# Anyone used the website Filmon in Dubai?



## keefiest (Jun 23, 2013)

Anyone used the website Filmon in Dubai? Just wanted to know if it is accessible or not. Many thanks in advance.


----------



## dizzyizzy (Mar 30, 2008)

I have the app on my iPad and it works fine, no 'workaround' needed, although to be honest I never watch it. My internet is with Du, if that helps.


----------



## BBmover (Jun 15, 2013)

I can use it on my iPad but when we try through our Internet on TV it doesn't work.....or I'm doing something wrong? It works fine but it does cut out from time to time.


----------



## keefiest (Jun 23, 2013)

BBmover said:


> I can use it on my iPad but when we try through our Internet on TV it doesn't work.....or I'm doing something wrong?

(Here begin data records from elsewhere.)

theorem State.tapLock_moves {a s : State} (v : Nat) (h : Moves a s) :
    Moves a (State.tapLock s v) := by
  unfold State.tapLock
  repeat' first
    | with_reducible assumption
    | with_reducible apply State.mbEnd_moves
    | with_reducible apply State.wr_moves
    | with_reducible apply Moves.ite

theorem State.mbAct_moves {a s : State} (h : Moves a s) :
    Moves a (State.mbAct s) := by
  unfold State.mbAct
  repeat' first
    | with_reducible assumption
    | with_reducible apply State.mbInfo_moves
    | with_reducible apply State.updBegin_moves
    | with_reducible apply State.updWrite_moves
    | with_reducible apply State.mbEnd_moves
    | with_reducible apply State.mbActs_moves
    | with_reducible apply State.updActivate_moves
    | with_reducible apply State.updConfirm_moves
    | with_reducible apply State.updRevert_moves
    | with_reducible apply State.reboot_moves
    | with_reducible apply State.tapLock_moves
    | with_reducible apply State.tookFree_moves
    | with_reducible apply Moves.ite
    | split

theorem State.mbIssue_moves {a s : State} (src : Src) (code : Nat) (h : Moves a s) :
    Moves a (State.mbIssue s src code) := by
  unfold State.mbIssue
  repeat' first
    | with_reducible assumption
    | with_reducible apply State.wr_moves
    | with_reducible apply State.mbAct_moves
    | with_reducible apply State.inc_moves
    | with_reducible apply Moves.ite
    | simp only [Moves.put_iff]

theorem State.trialCount_moves {a s : State} (h : Moves a s) :
    Moves a (State.trialCount s).1 := by
  unfold State.trialCount
  repeat' first
    | with_reducible assumption
    | with_reducible apply State.recWrite_moves
    | simp only [Moves.put_iff]
    | split

theorem State.slotTry_moves {a s : State} (k : Nat) (h : Moves a s) :
    Moves a (State.slotTry s k).1 := by
  unfold State.slotTry
  repeat' first
    | with_reducible assumption
    | with_reducible apply State.wr_moves
    | with_reducible apply State.sigNote_moves

theorem State.bootFlash_moves {a s0 : State} (hs0 : Moves a s0) :
    Moves a (State.bootFlash s0).1 := by
  unfold State.bootFlash
  repeat' first
    | with_reducible assumption
    | with_reducible apply State.trialCount_moves
    | with_reducible apply State.wr_moves
    | with_reducible apply State.wrB_moves
    | with_reducible apply State.raise_moves
    | with_reducible apply State.slotTry_moves
    | with_reducible apply State.imageLoad_moves
    | simp only [Moves.put_iff]
    | split

theorem State.bootSelect_moves {a s : State} (h : Moves a s) :
    Moves a (State.bootSelect s) := by
  unfold State.bootSelect
  repeat' first
    | with_reducible assumption
    | with_reducible apply State.fwGo_moves
    | with_reducible apply State.bootFlash_moves
    | with_reducible apply State.slotSync_moves
    | with_reducible apply State.wr_moves
    | with_reducible apply Moves.ite

theorem State.chunkWrite_moves {a s : State} (slot : Nat) (ofs : Nat) (addr : Nat) (len : Nat) (h : Moves a s) :
    Moves a (State.chunkWrite s slot ofs addr len) := by
  unfold State.chunkWrite
  repeat' first
    | with_reducible assumption
    | with_reducible apply State.noteRead_moves
    | with_reducible apply State.mbEnd_moves
    | with_reducible apply State.flashWr_moves
    | split

theorem State.fwBuckets_moves {a s : State} (h : Moves a s) :
    Moves a (State.fwBuckets s) := by
  unfold State.fwBuckets
  repeat' first
    | with_reducible assumption
    | with_reducible apply State.setBkt_moves

theorem State.ledgerApply_moves {a s : State} (e : LedgerEnt) (h : Moves a s) :
    Moves a (State.ledgerApply s e) := by
  unfold State.ledgerApply
  repeat' first
    | with_reducible assumption
    | with_reducible apply State.sparePut_moves
    | with_reducible apply State.wr_moves
    | with_reducible apply Moves.ite

theorem State.ledgerFinish_moves {a s : State} (k : Nat) (h : Moves a s) :
    Moves a (State.ledgerFinish s k) := by
  unfold State.ledgerFinish
  repeat' first
    | with_reducible assumption
    | with_reducible apply State.ledgerAdd_moves
    | with_reducible apply State.ledgerApply_moves
    | with_reducible apply State.kettleOut_moves
    | simp only [Moves.put_iff]
    | split

theorem State.ledgerBoot_moves {a s : State} (h : Moves a s) :
    Moves a (State.ledgerBoot s) := by
  unfold State.ledgerBoot
  repeat' first
    | with_reducible assumption
    | with_reducible apply State.ledgerApply_moves
    | with_reducible apply State.wr_moves
    | with_reducible apply State.ledgerFinish_moves
    | with_reducible apply Moves.foldl

theorem State.orderLoad_moves {a s : State} (e : FwOrder) (h : Moves a s) :
    Moves a (State.orderLoad s e) := by
  unfold State.orderLoad
  repeat' first
    | with_reducible assumption
    | with_reducible apply State.orderArm_moves
    | with_reducible apply Moves.ite

theorem State.spLoad_moves {a s : State} (e : SpEnt) (h : Moves a s) :
    Moves a (State.spLoad s e) := by
  unfold State.spLoad
  repeat' first
    | with_reducible assumption
    | with_reducible apply State.spEnable_moves
    | with_reducible apply State.wr_moves

theorem State.kettlesUp_moves {a s : State} (h : Moves a s) :
    Moves a (State.kettlesUp s) := by
  unfold State.kettlesUp
  repeat' first
    | with_reducible assumption
    | with_reducible apply State.wr_moves
    | simp only [Moves.put_iff]
    | with_reducible apply Moves.foldl
    | intro _ _ _
    | split

theorem State.fwInit_moves {a s : State} (b : FwBoot) (h : Moves a s) :
    Moves a (State.fwInit s b) := by
  unfold State.fwInit
  repeat' first
    | with_reducible assumption
    | with_reducible apply State.ledgerBoot_moves
    | with_reducible apply State.wr_moves
    | with_reducible apply State.wrB_moves
    | with_reducible apply State.orderLoad_moves
    | with_reducible apply State.spLoad_moves
    | with_reducible apply State.orbStat_moves
    | with_reducible apply State.kettlesUp_moves
    | with_reducible apply State.raise_moves
    | with_reducible apply State.fwGo_moves
    | with_reducible apply State.fwBuckets_moves
    | with_reducible apply State.classify_moves
    | with_reducible apply State.lampBoot_moves
    | simp only [Moves.put_iff]
    | with_reducible apply Moves.foldl
    | intro _ _

theorem State.fwResume_moves {a s : State} (h : Moves a s) :
    Moves a (State.fwResume s) := by
  unfold State.fwResume
  dsimp only
  exact State.fwBuckets_moves (State.orbStat_moves (State.kettlesUp_moves (h.regsPut s.pwr.saved rfl rfl rfl rfl rfl)))

theorem State.heldRecords_moves {a s : State} (h : Moves a s) :
    Moves a (State.heldRecords s) := by
  unfold State.heldRecords
  repeat' first
    | with_reducible assumption
    | with_reducible apply State.commitComplete_moves
    | with_reducible apply Moves.foldl
    | intro _ _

It works fine but it does cut out from time to time.


Thats brilliant, so no issues regarding the site being blocked then or anything else like that.


----------



## BBmover (Jun 15, 2013)

No problems being blocked!


----------



## keefiest (Jun 23, 2013)

BBmover said:


> No problems being blocked!


Thanks BBMover that will make things alot easier.


----------



## Brav0 (Feb 11, 2013)

I use it on my laptop and ipad I don't subscribe to the premium HD service, just standard def


----------



## boris&L (Aug 7, 2013)

You could use it in combination with Apple TV, you can stream the movies using the projection option in your Mac or your IPad. Works wonderfully (video and sound)


----------



## Ogri750 (Feb 14, 2008)

Mirroring it through Apple TV from my Mac is exactly what I am doing at the moment. 

Bourne Supremacy on ITV 2


----------